= What to do =
Set down, word for word, every line of the listing below, starting with the one that contains "(pointAt (after (.filterExpiry" and ending with the final line. Include nothing else.

(Given data)

/-- A committed station in a state, with no table defined and its blocks in agreement with the state. -/
def station (st : StationState) (ph : LinePhase) : State :=
  let m := deriveMode st HoldReasons.empty
  let r := State.reset
  { r with
    ctl := { r.ctl with
      state := st, committed := some press, edited := press, editedSet := true, signature := 0xDEFF, driveMode := m
      faultCause := if st = .fault then .driver else .none }
    line := { r.line with phase := ph }
    out := { r.out with mode := outModeOf m }
    pts := { r.pts with
      driveMode := m, filterTime := 5, invert := 0x0008, publish := some 4
      points := [⟨0x0008, .good⟩, ⟨0, .good⟩, ⟨0, qualityOf m⟩] ++ List.replicate 5 ⟨0, .held⟩ } }

/-- A station in LISTEN. -/
def listening : State := station .listen .watch

/-- A SYNCED station in slot 1 of its round 91. -/
def inSlots : State :=
  let s := station .synced .slots
  { s with line := { s.line with slot := some 1, slotTimer := some 8, round := 91 } }

/-- A SYNCED station in the opening contention. -/
def inContention : State :=
  let s := station .synced .contention
  { s with line := { s.line with contention := some 20, round := 91 } }

/-- A station in FAULT. -/
def faulted : State := station .fault .watch

/-- A mirror entry of station 0's point 0 with age limit 2. -/
def guardEntry (status : EntryStatus) (age : Nat) : Entry := ⟨0, 0, 2, true, 0x000C, status, age, false, false, false, 90⟩

/-- A query to station 3. -/
def sentQuery : Query := ⟨.sent, 3, false, 16, 0, 8, 90, 2, none, 0⟩

/-- The SLOT frame of a peer with one point. -/
def peerFrame (sender round : Byte) : SlotFrame := ⟨sender, round, ⟨false, false⟩, [⟨0x000C, .good⟩], none, none⟩

/-- The station with a reception in progress. -/
def receiving (s : State) : State := { s with line := { s.line with rx := .receiving } }

/-- The station with its transmitter in a state. -/
def withTx (tx : TxState) (s : State) : State := { s with line := { s.line with tx := tx } }

/-! ## Ill-formed commands -/

theorem test_wellFormed_long_operands : Instr.wellFormed (.getStatus (List.replicate 31 0)) = false := by decide +kernel
theorem test_wellFormed_longest_operands : Instr.wellFormed (.badCommand 0x99 (List.replicate 30 0)) = true := by decide +kernel
theorem test_wellFormed_known_code : Instr.wellFormed (.badCommand 0x18 []) = false := by decide +kernel
theorem test_wellFormed_empty_reception : Instr.wellFormed (.receptionEnd []) = false := by decide +kernel
theorem test_wellFormed_past_declared_end :
    Instr.wellFormed (.receptionEnd (charsOf [0x7E, 0x40, 0x01, 0, 0, 0, 0])) = false := by decide +kernel
theorem test_wellFormed_no_expiring_line : Instr.wellFormed (.filterExpiry 0) = false := by decide +kernel
theorem test_no_table_word : decodeTableWord 16 0x1234 = none := rfl

/-! ## Worked examples of the spec -/

/-- 11.1: the OPEN frame of station 0, round 42, signature DEFFh, S 6. -/
theorem test_open_frame_bytes :
    buildOpen ⟨0, 42, 0xDEFF, 6⟩ = [0x7E, 0x40, 0x04, 0x2A, 0xDE, 0xFF, 0x06, 0xAF, 0x4F] := by decide +kernel

/-- 11.1: the first 17 bytes of the SLOT frame of station 2, round 91, one answer to requester 5. -/
theorem test_slot_frame_bytes :
    (buildSlot ⟨2, 91, ⟨false, false⟩, [⟨0x000C, .good⟩, ⟨0x0001, .good⟩, ⟨0x0050, .good⟩], none,
      some ⟨5, 7, 90, some .ok, 0x0025⟩⟩).take 17 =
      [0x7E, 0x82, 0x0E, 0x5B, 0x12, 0x00, 0x00, 0x0C, 0x00, 0x01, 0x00, 0x50, 0x05, 0x07, 0x5A, 0x00, 0x25] := by decide +kernel

/-- 11.1: the same OPEN frame as heard; with a bad stop bit it is no valid frame. -/
theorem test_open_frame_judged :
    judge (charsOf [0x7E, 0x40, 0x04, 0x2A, 0xDE, 0xFF, 0x06, 0xAF, 0x4F]) = some (.opening ⟨0, 42, 0xDEFF, 6⟩) ∧
    judge ((charsOf [0x7E, 0x40, 0x04, 0x2A, 0xDE, 0xFF, 0x06, 0xAF]) ++ [⟨0x4F, true⟩]) = none := by decide +kernel

/-- 9.5, 9.9: the signature of S 6, rate 2, key 1234h. -/
theorem test_signature : signatureOf press = 0xDEFF := by decide +kernel

/-- 9.9 step a: COMMIT after hardware reset is INVALID-CONFIG, NO-STATION, item 0. -/
theorem test_commit_no_station : (after (.commit []) State.reset).port.reply = [10, 2, 1, 0] := by decide +kernel

/-- 9.9 step b: SET-STATION is OK and leaves the committed copy. -/
theorem test_set_station :
    (after (.setStation [2, 6, 2, 0x12, 0x34, 4, 5, 0, 8, 3, 3]) State.reset).ctl.edited = press ∧
    (after (.setStation [2, 6, 2, 0x12, 0x34, 4, 5, 0, 8, 3, 3]) State.reset).ctl.committed = none := by decide +kernel

/-- 11.3: the status byte after hardware reset, and words 16 and 17 of a SYNCED station, address 2, S 6, round 91. -/
theorem test_status_byte : statusByte State.reset = 0x01 ∧ paramWord inSlots 16 = 0x0202 ∧ paramWord inSlots 17 = 0x5B06 := by
  decide

/-- 8.9: word 18 at 0C41h read with READ-PARAMETER. -/
theorem test_read_parameter :
    (after (.readParameter [18]) { inSlots with par := { inSlots.par with
      counters := { inSlots.par.counters with validFrames := 0x0C41 } } }).port.reply = [0, 2, 0x0C, 0x41] := by decide +kernel

/-- 10.9 steps 3 and 7: a drop into a full queue begins a LOST record, a later one advances it. -/
theorem test_overflow :
    (enqueue (List.replicate 31 ⟨.hold, 0, 0, 0⟩) ⟨.entry, 2, 0, 120⟩).getLast? = some ⟨.lost, 1, 0x0303, 120⟩ ∧
    (enqueue (List.replicate 31 ⟨.hold, 0, 0, 0⟩ ++ [⟨.lost, 4, 0x0304, 120⟩]) ⟨.query, 6, 0, 120⟩).getLast? =
      some ⟨.lost, 5, 0x0306, 120⟩ := by decide +kernel

/-- 3.8: a bounce cancels the filter timer, and the expiry shows in point 0 as 0004h. -/
theorem test_filter_bounce :
    timerAt (after (.inputChange 3 true) { inSlots with time := ⟨40⟩ }).pts.filterTimers 3 = .running true 6 ∧
    timerAt (after (.inputChange 3 false) (after (.inputChange 3 true) inSlots)).pts.filterTimers 3 = .idle ∧
    (pointAt (after (.filterExpiry 0x0008) (after (.inputChange 3 true) { inSlots with pts := { inSlots.pts with
      filtered := 0x0004, raw := 0x0004 } })) 0).value = 0x0004 := by decide +kernel

/-- 5.8: condition 4's terms over place 0 at 0004h fail under ALL, over 000Ch they match. -/
theorem test_condition_all :
    let d : Condition := ⟨.all, .false, true, true, 50, 0, [⟨.entry 0, 0x000C, 0x000C⟩]⟩
    let s := fun v => { inSlots with mir := inSlots.mir.set 0 (some { guardEntry .live 0 with value := v }) }
    evaluated (s 0x0004) d = false ∧ evaluated (s 0x000C) d = true ∧ allKnown (s 0x0004) d = true := by decide +kernel

/-- 5.9: a STALE entry makes the condition unknown, and the policy FALSE takes the raw result. -/
theorem test_condition_stale :
    let d : Condition := ⟨.all, .false, true, true, 50, 0, [⟨.entry 0, 0x000C, 0x000C⟩]⟩
    let s := { inSlots with mir := inSlots.mir.set 0 (some (guardEntry .stale 2)) }
    allKnown s d = false ∧ rawResult s 4 d = false := by decide +kernel

/-- 6.6: UNLATCH of a latched line whose source is FALSE answers the cleared mask 0080h and drops the line. -/
theorem test_unlatch :
    let s := { inSlots with out := { inSlots.out with
      active := inSlots.out.active.set 7 (some ⟨.cond 9, .latch, true, 0⟩), latched := 0x0080, level := 0x0080, pins := 0x0080 } }
    (after (.unlatch [0x00, 0x80]) s).port.reply = [0, 4, 0x00, 0x80, 0, 0] ∧
      (after (.unlatch [0x00, 0x80]) s).out.pins = 0 := by decide +kernel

(End Given data)

= Exercise solution =
    (pointAt (after (.filterExpiry 0x0008) (after (.inputChange 3 true) { inSlots with pts := { inSlots.pts with
      filtered := 0x0004, raw := 0x0004 } })) 0).value = 0x0004 := by decide +kernel

/-- 5.8: condition 4's terms over place 0 at 0004h fail under ALL, over 000Ch they match. -/
theorem test_condition_all :
    let d : Condition := ⟨.all, .false, true, true, 50, 0, [⟨.entry 0, 0x000C, 0x000C⟩]⟩
    let s := fun v => { inSlots with mir := inSlots.mir.set 0 (some { guardEntry .live 0 with value := v }) }
    evaluated (s 0x0004) d = false ∧ evaluated (s 0x000C) d = true ∧ allKnown (s 0x0004) d = true := by decide +kernel

/-- 5.9: a STALE entry makes the condition unknown, and the policy FALSE takes the raw result. -/
theorem test_condition_stale :
    let d : Condition := ⟨.all, .false, true, true, 50, 0, [⟨.entry 0, 0x000C, 0x000C⟩]⟩
    let s := { inSlots with mir := inSlots.mir.set 0 (some (guardEntry .stale 2)) }
    allKnown s d = false ∧ rawResult s 4 d = false := by decide +kernel

/-- 6.6: UNLATCH of a latched line whose source is FALSE answers the cleared mask 0080h and drops the line. -/
theorem test_unlatch :
    let s := { inSlots with out := { inSlots.out with
      active := inSlots.out.active.set 7 (some ⟨.cond 9, .latch, true, 0⟩), latched := 0x0080, level := 0x0080, pins := 0x0080 } }
    (after (.unlatch [0x00, 0x80]) s).port.reply = [0, 4, 0x00, 0x80, 0, 0] ∧
      (after (.unlatch [0x00, 0x80]) s).out.pins = 0 := by decide +kernel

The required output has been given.